## TASK OBJECTIVE
From the data below, copy exactly the lines that lie between the one holding "theorem State.keyWaitPoll_mapInputs (hkey" and the one holding "theorem State.loadRegs_mapInputs (bytes", including both, and nothing more.
== EXERCISE MATERIAL
theorem Effect.pc_of_set (hi : i.pcClass = .set) :
    i = .ret ∧ s.stack.getLast? = some t.pc ∨ (∃ nnn, i = .jp nnn ∧ t.pc = addrWord nnn) ∨
      (∃ nnn, i = .call nnn ∧ t.pc = addrWord nnn) ∨
      (∃ nnn, i = .jpV0 nnn ∧ t.pc = byteWord (s.getV 0) + addrWord nnn) := by
  cases h with
  | ret hst => exact .inl ⟨rfl, by simp [hst]⟩
  | jump => exact .inr (.inl ⟨_, rfl, rfl⟩)
  | call => exact .inr (.inr (.inl ⟨_, rfl, rfl⟩))
  | jumpV0 => exact .inr (.inr (.inr ⟨_, rfl, rfl⟩))
  | registers hpc | index hpc | skip hpc => exact nomatch hpc.symm.trans hi
  | clear | draw | timer | keyTaken | keyAwaited | storeDigits | storeRegs | loadRegs => cases hi
  | underflow | overflow | outOfBounds => cases hr

theorem Effect.pc_of_hold (hi : i.pcClass = .hold) : t.pc = if s.key = none then s.pc else s.pc + 2 := by
  cases h with
  | keyTaken hkey | keyAwaited hkey => simp [hkey]
  | registers hpc | index hpc | skip hpc => exact nomatch hpc.symm.trans hi
  | jump | jumpV0 | call | ret | clear | draw | timer | storeDigits | storeRegs | loadRegs => cases hi
  | underflow | overflow | outOfBounds => cases hr

end

/-! ### Which instructions read the key, the clock and the random byte (R140) -/

/-- The state with other inputs, each made of the old one. Leaving an input is the identity, so one law says of every input at
once that an instruction does not read it. -/
def State.mapInputs (key : Option Key → Option Key) (now : Nat → Nat) (rand : Byte → Byte) (s : State) : State :=
  { s with key := key s.key, now := now s.now, rand := rand s.rand }

section
variable {key : Option Key → Option Key} {now : Nat → Nat} {rand : Byte → Byte} {s : State}

theorem State.mapInputs_params : (s.mapInputs key now rand).params = s.params := rfl
theorem State.mapInputs_i : (s.mapInputs key now rand).i = s.i := rfl
theorem State.byteAt_mapInputs (a : Nat) : (s.mapInputs key now rand).byteAt a = s.byteAt a := rfl
theorem State.mapInputs_key : (s.mapInputs key now rand).key = key s.key := rfl
theorem State.mapInputs_rand : (s.mapInputs key now rand).rand = rand s.rand := rfl

theorem State.isPressed_mapInputs (hkey : key s.key = s.key) (b : Byte) :
    (s.mapInputs key now rand).isPressed b = s.isPressed b := by
  simp only [State.isPressed, State.mapInputs_key, hkey]

theorem State.timerObserved_mapInputs (hnow : now s.now = s.now) :
    (s.mapInputs key now rand).timerObserved = s.timerObserved := by
  simp [State.timerObserved, State.elapsedTicks, State.mapInputs, hnow]

theorem State.timerSet_mapInputs (hnow : now s.now = s.now) (b : Byte) :
    (s.mapInputs key now rand).timerSet b = (s.timerSet b).mapInputs key now rand := by
  simp [State.timerSet, State.mapInputs, hnow]

theorem State.keyWaitPoll_mapInputs (hkey : key s.key = s.key) (x : RegIdx) :
    (s.mapInputs key now rand).keyWaitPoll x = (s.keyWaitPoll x).mapInputs key now rand := by
  cases hk : s.key with
  | none =>
    have hk' : (s.mapInputs key now rand).key = none := State.mapInputs_key.trans (hkey.trans hk)
    rw [State.keyWaitPoll_none x hk, State.keyWaitPoll_none x hk']
    rfl
  | some c =>
    have hk' : (s.mapInputs key now rand).key = some c := State.mapInputs_key.trans (hkey.trans hk)
    rw [State.keyWaitPoll_some x hk, State.keyWaitPoll_some x hk']
    rfl

theorem State.loadRegs_mapInputs (bytes : List Byte) :
    (s.mapInputs key now rand).loadRegs bytes = (s.loadRegs bytes).mapInputs key now rand := by
  simp only [State.loadRegs, State.mapInputs]

theorem execRet_mapInputs :
    execRet (s.mapInputs key now rand) = Result.mapNext (State.mapInputs key now rand) (execRet s) := by
  rcases s.stack.eq_nil_or_concat' with hst | ⟨st, a, hst⟩
  · have hst' : (s.mapInputs key now rand).stack = [] := hst
    rw [execRet_of_nil hst, execRet_of_nil hst']
    rfl
  · have hst' : (s.mapInputs key now rand).stack = st ++ [a] := hst
    rw [execRet_of_concat hst, execRet_of_concat hst']
    rfl

theorem execLdRegsMem_mapInputs (x : RegIdx) :
    execLdRegsMem x (s.mapInputs key now rand) = Result.mapNext (State.mapInputs key now rand) (execLdRegsMem x s) := by
  simp only [execLdRegsMem_eq, apply_ite (Result.mapNext _), State.loadRegs_mapInputs, State.byteAt_mapInputs,
    State.mapInputs_i, State.mapInputs_params]
  -- which registers the load leaves is not looked at
  generalize s.loadRegs _ = u
  rfl

/-- An instruction does the same whatever the inputs it does not read: an input either stays as it is, or the instruction is none
of those that read it (R140, R40, R183). The arms with a condition of their own decide it by units that are no inputs. -/
theorem exec_mapInputs (i : Instr)
    (hkey : key s.key = s.key ∨ (∀ x, i ≠ .skp x) ∧ (∀ x, i ≠ .sknp x) ∧ ∀ x, i ≠ .ldK x)
    (hnow : now s.now = s.now ∨ (∀ x, i ≠ .ldVxDt x) ∧ ∀ x, i ≠ .ldDtVx x)
    (hrand : rand s.rand = s.rand ∨ ∀ x nn, i ≠ .rnd x nn) :
    exec i (s.mapInputs key now rand) = Result.mapNext (State.mapInputs key now rand) (exec i s) := by
  cases i with
  | rnd x nn =>
    have hsame : rand s.rand = s.rand := hrand.resolve_right fun h => h x nn rfl
    simp only [exec, execRnd, State.mapInputs_rand, hsame]
    rfl
  | ldVxDt x =>
    have hsame : now s.now = s.now := hnow.resolve_right fun ⟨h, _⟩ => h x rfl
    simp only [exec, execLdVxDt, State.timerObserved_mapInputs hsame]
    rfl
  | ldDtVx x =>
    have hsame : now s.now = s.now := hnow.resolve_right fun ⟨_, h⟩ => h x rfl
    simp only [exec, execLdDtVx, State.timerSet_mapInputs hsame]
    rfl
  | skp x =>
    have hsame : key s.key = s.key := hkey.resolve_right fun ⟨h, _, _⟩ => h x rfl
    simp only [exec, execSkp, State.isPressed_mapInputs hsame]
    rfl
  | sknp x =>
    have hsame : key s.key = s.key := hkey.resolve_right fun ⟨_, h, _⟩ => h x rfl
    simp only [exec, execSknp, State.isPressed_mapInputs hsame]
    rfl
  | ldK x =>
    have hsame : key s.key = s.key := hkey.resolve_right fun ⟨_, _, h⟩ => h x rfl
    simp only [exec, execLdK, State.keyWaitPoll_mapInputs hsame]
    rfl
  | ret => exact execRet_mapInputs
  | ldRegsMem x => exact execLdRegsMem_mapInputs x
  | call | drw | ldB | ldMemRegs =>
    simp only [exec, execCall_eq, execDrw_eq, execLdB_eq, execLdMemRegs_eq, apply_ite (Result.mapNext _)]
    rfl
  | _ => rfl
====
## TASK OUTPUT
theorem State.keyWaitPoll_mapInputs (hkey : key s.key = s.key) (x : RegIdx) :
    (s.mapInputs key now rand).keyWaitPoll x = (s.keyWaitPoll x).mapInputs key now rand := by
  cases hk : s.key with
  | none =>
    have hk' : (s.mapInputs key now rand).key = none := State.mapInputs_key.trans (hkey.trans hk)
    rw [State.keyWaitPoll_none x hk, State.keyWaitPoll_none x hk']
    rfl
  | some c =>
    have hk' : (s.mapInputs key now rand).key = some c := State.mapInputs_key.trans (hkey.trans hk)
    rw [State.keyWaitPoll_some x hk, State.keyWaitPoll_some x hk']
    rfl

theorem State.loadRegs_mapInputs (bytes : List Byte) :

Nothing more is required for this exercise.